Durante a votação em plenário que decorreu a propósito do relatório referente aos crimes financeiros e à evasão fiscal, “a representação do Partido Socialista na Europa demonstrou estar contra Portugal e, em particular, contra o Centro Internacional de Negócios da Madeira (CINM)”, refere a eurodeputada social-democrata Cláudia Monteiro de Aguiar, lamentando “a euforia” manifestada pela socialista Ana Gomes, aquando da votação onde foi feita uma referência à Madeira.

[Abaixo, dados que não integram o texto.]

-- ==== Sys2Proof/Machine/Ops.lean ====
section
/-! DEFINITION. The named operations over the state: `START` (42_host_and_stream_ops.md R136), the end of an operation and
the raising of a failure (60_exceptions.md R163), the stream requests (R139 to R143), the buffers (20_memory.md R45) and
the result record (10_state.md R44). -/

namespace Sys2Proof.Machine

/-! ## The end of an operation -/

/-- `raise <Outcome>` (R163): `OUTCOME <- code`, `PH <- DONE`, and nothing else. No state is saved and control goes
nowhere; there is no return from it (R167). -/
def State.raise (c : OutcomeCode) (s : State) : State := { s with outcome := c, ph := .done }

/-- The end of an operation that succeeds (R104, R125). -/
def State.succeed (s : State) : State := { s with outcome := .success, ph := .done }

/-! ## START -/

/-- `START` of an extraction (R136). -/
def State.startExtract (w : CmdWord) (s : State) : State :=
  { s with op := w, outcome := .none, trunc := false, xout := [], ph := .xOpen, extracted := true }

/-- `START` of a mix (R136): the operands are latched from the host. -/
def State.startMix (w : CmdWord) (s : State) : State :=
  { s with
    op := w, outcome := .none, trunc := false, lbuf := s.host.left, rbuf := s.host.right, mout := none,
    ph := .mCheck, mixed := true }

/-- A command is taken only at rest; while busy it is dropped and no state changes (R137). -/
def whenAtRest (s : State) (start : Host.Outcome State Fault Refusal) : Host.Outcome State Fault Refusal :=
  if s.ph.atRest then start else .next s

/-- `START` of an extraction by a Codec whose `CHUNK_BYTES` meets R10, as it must "before the first extraction" (R184). -/
def startExtraction (w : CmdWord) (s : State) : Host.Outcome State Fault Refusal :=
  if Config.chunkOk s.chunkBytes then .next (s.startExtract w) else .refused .chunkSize

/-! ## The stream requests -/

/-- Counts one free value drawn, where one was. -/
def State.draw (free : Bool) (s : State) : State := { s with draws := if free then s.draws + 1 else s.draws }

/-- The environment's answer to the next `StreamOpen` (R139): the first one listed, a free one where none is
(log 11), the same for every instance with as many draws (log 35). -/
def State.openAnswer (s : State) : Session :=
  match s.env.sessions with
  | c :: _ => c
  | [] => Config.freeSession s.draws

/-- `StreamOpen()` (R139): the resource is acquired when it is found, with the read position at its first byte. -/
def State.streamOpen (s : State) : State :=
  { s with
    env := { sessions := s.env.sessions.tail
             stream := if s.openAnswer.descriptor.found then some s.openAnswer else s.env.stream
             requests := s.env.requests ++ [.streamOpen] }
    draws := if s.env.sessions.isEmpty then s.draws + 1 else s.draws }

/-- `StreamRead(CHUNK_BYTES)` from the open stream `c` (R141): the bytes it answers are consumed. -/
def State.streamRead (c : Session) (s : State) : State :=
  { s with
    env := { s.env with
             stream := some (streamAfter s.chunkBytes c)
             requests := s.env.requests ++ [.streamRead s.chunkBytes] }
    draws := if readsFree c then s.draws + 1 else s.draws }

/-- `StreamClose()` and `HELD <- 0` (R143, R104). -/
def State.release (s : State) : State :=
  { s with env := { s.env with stream := none, requests := s.env.requests ++ [.streamClose] }, held := false }

/-- `StreamOpen` answered `found`: the stream is held (R100). -/
def State.acquire (s : State) : State := { s with held := true }

/-! ## The chunk buffer and the walk -/

/-- The arrival of a chunk of at least one byte (R101): `CBUF[0 : n] <- bytes`, the rest of `CBUF` as it was. -/
def State.loadChunk (bytes : List Byte) (s : State) : State :=
  { s with
    cbuf := bytes ++ s.cbuf.drop bytes.length, cnt := bytes.length, off := 0,
    trunc := truncAfter s.trunc bytes.length, ph := .xWalk }

/-- `CBUF[i]`, for the bytes of the current chunk: bytes at or above `CNT` are never read (R107). -/
def State.chunkByte (s : State) (i : Nat) : Option Byte := if i < s.cnt then s.cbuf[i]? else none

/-- `OFF <- OFF + 2` past the other channel's bytes (R102). -/
def State.skipSample (s : State) : State := { s with off := s.off + 2 }

/-- `XOUT <- XOUT ++ [x]` and `OFF <- OFF + 2` (R102). -/
def State.appendSample (x : Sample) (s : State) : State := { s with xout := s.xout ++ [x], off := s.off + 2 }

/-! ## The Mixer's buffers -/

/-- Allocation (R122): `LEN`, `MOUT` of `4 × LEN` bytes with no byte holding a value, `K <- 0`. -/
def State.allocate (s : State) : State :=
  { s with
    len := s.lbuf.length, mout := some (List.replicate (4 * s.lbuf.length) none), k := 0, ph := .mWrite }

/-- The four writes of a pair at output offset `4k` (R124). -/
def storeFrame (m : List (Option Byte)) (k : Nat) (l r : Sample) : List (Option Byte) :=
  (((m.set (4 * k) (some (encodeSample l).1)).set (4 * k + 1) (some (encodeSample l).2)).set
    (4 * k + 2) (some (encodeSample r).1)).set (4 * k + 3) (some (encodeSample r).2)

/-- One pair written and `K <- K + 1` (R124). -/
def State.writePair (m : List (Option Byte)) (l r : Sample) (s : State) : State :=
  { s with mout := some (storeFrame m s.k l r), k := s.k + 1 }

/-- The bytes of a buffer whose every byte has been written; `none` where one holds no value. -/
def writtenBytes : List (Option Byte) → Option (List Byte)
  | [] => some []
  | some b :: m => (writtenBytes m).map (b :: ·)
  | none :: _ => none

/-- `MOUT[a]`: `none` where `MOUT` is absent, where it has no byte `a`, and where byte `a` holds no value. -/
def State.moutByte (s : State) (a : Nat) : Option Byte :=
  match s.mout with
  | some m => (m[a]?).join
  | none => none

/-- `OLEN`: `|MOUT|`, 0 while `MOUT` is absent (R37). -/
def State.moutLength (s : State) : Nat :=
  match s.mout with
  | some m => m.length
  | none => 0

/-- The canonical form of the buffers that are addressed by a number: `CBUF` has `CHUNK_BYTES` bytes (R22). -/
def Memory.wf (s : State) : Bool := s.cbuf.length == s.chunkBytes

/-! ## The result -/

/-- The buffer an operation that succeeded hands over (R44): `XOUT` after an extraction, `MOUT` after a mix. -/
def State.resultBuffer (s : State) : Option Buffer :=
  if s.op.getLsbD 1 then (s.mout.bind writtenBytes).map .bytes else some (.samples s.xout)

/-- The record `(OUTCOME, buffer, TRUNC)` (R44). A failure code comes with no buffer (R148, R165). -/
def State.result (s : State) : OpResult :=
  { outcome := s.outcome
    buffer := if s.outcome = .success then s.resultBuffer else none
    trunc := s.trunc }

/-- What a host gets that takes the result before `DONE`, which R189 leaves undefined: a free buffer, but none with a
failure code (R165), and, DESIGN CHOICE, `OUTCOME` and `TRUNC` as `STATUS` shows them at any time (R35; log 22). -/
def State.earlyResult (s : State) : OpResult :=
  { outcome := s.outcome
    buffer := if isFailure s.outcome then none else Config.freeBuffer s.draws
    trunc := s.trunc }

/-! ## The host's side -/

/-- The host is given something. -/
def State.observe (o : Observation) (s : State) : State :=
  { s with host := { s.host with seen := s.host.seen ++ [o] } }

/-- The reset event (R181) and reset while busy (R183): the Codec is as after reset, no `StreamClose` is issued, and what
the environment and the host hold stays (log 25). -/
def State.resetCodec (s : State) : State :=
  { State.resetWith s.chunkBytes with env := s.env, host := s.host, draws := s.draws }

end Sys2Proof.Machine
end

“O comportamento de Ana Gomes tem sido, de facto, coerente com o seu posicionamento, ao longo de todo o mandato”, sublinha Cláudia Monteiro de Aguiar numa nota de imprensa, lamentando que o objetivo por detrás de tantas declarações e, inclusive, daquelas que foram, hoje, novamente prestadas à comunicação social, seja “o de pôr fim ao Centro Internacional de Negócios, na base de uma campanha de difamação sem precedentes que recorre a argumentos e justificações desproporcionais, nomeadamente a da comparação deste centro internacional a praças financeiras como a de Luxemburgo e Malta”.

Atacar o CINM “é atacar a imagem da Madeira, é criar a incerteza nas empresas já sediadas neste centro – que são responsáveis por cerca de 3.500 postos de trabalho, diretos e indiretos – e é, sobretudo, impedir que novas empresas venham a instalar-se entre nós”, prossegue a eurodeputada madeirense, acrescentando que ainda mais difícil é entender este “ataque deliberado” quando as receitas fiscais geradas, na ordem dos 122 milhões de euros, acabam por financiar serviços públicos prestados à população, entre os quais os importantes investimentos na área da saúde dos madeirenses.

Criticando fortemente a falta de visão do PS nesta matéria – postura que, em última instância, também prejudica a imagem de Portugal – Cláudia Monteiro de Aguiar reforça que a defesa do CINM se torna estratégica e ainda mais relevante no caso de uma Região insular e ultraperiférica, “que diariamente lida e precisa de ultrapassar desafios estruturais e necessariamente distintos dos que outros estados membros, com regimes preferenciais, enfrentam”.

Refira-se que o CINM e a investigação lançada pela Comissão Europeia sobre a aplicação, por Portugal, do regime de auxílios regionais da Zona Franca da Madeira é mencionada num parágrafo do relatório. Em nota de rodapé é acrescentado que a investigação pretende avaliar o cumprimento dos requisitos estabelecidos nos regimes, ou seja, se os lucros das empresas que beneficiam das reduções do imposto sobre o rendimento provieram exclusivamente de atividades realizadas na Madeira e se as empresas beneficiárias criaram e mantiveram os postos de trabalho na Madeira. Num outro ponto do relatório hoje aprovado, o PE pede à Comissão a apresentar uma proposta para a eliminação urgente do sistema de portos francos na UE.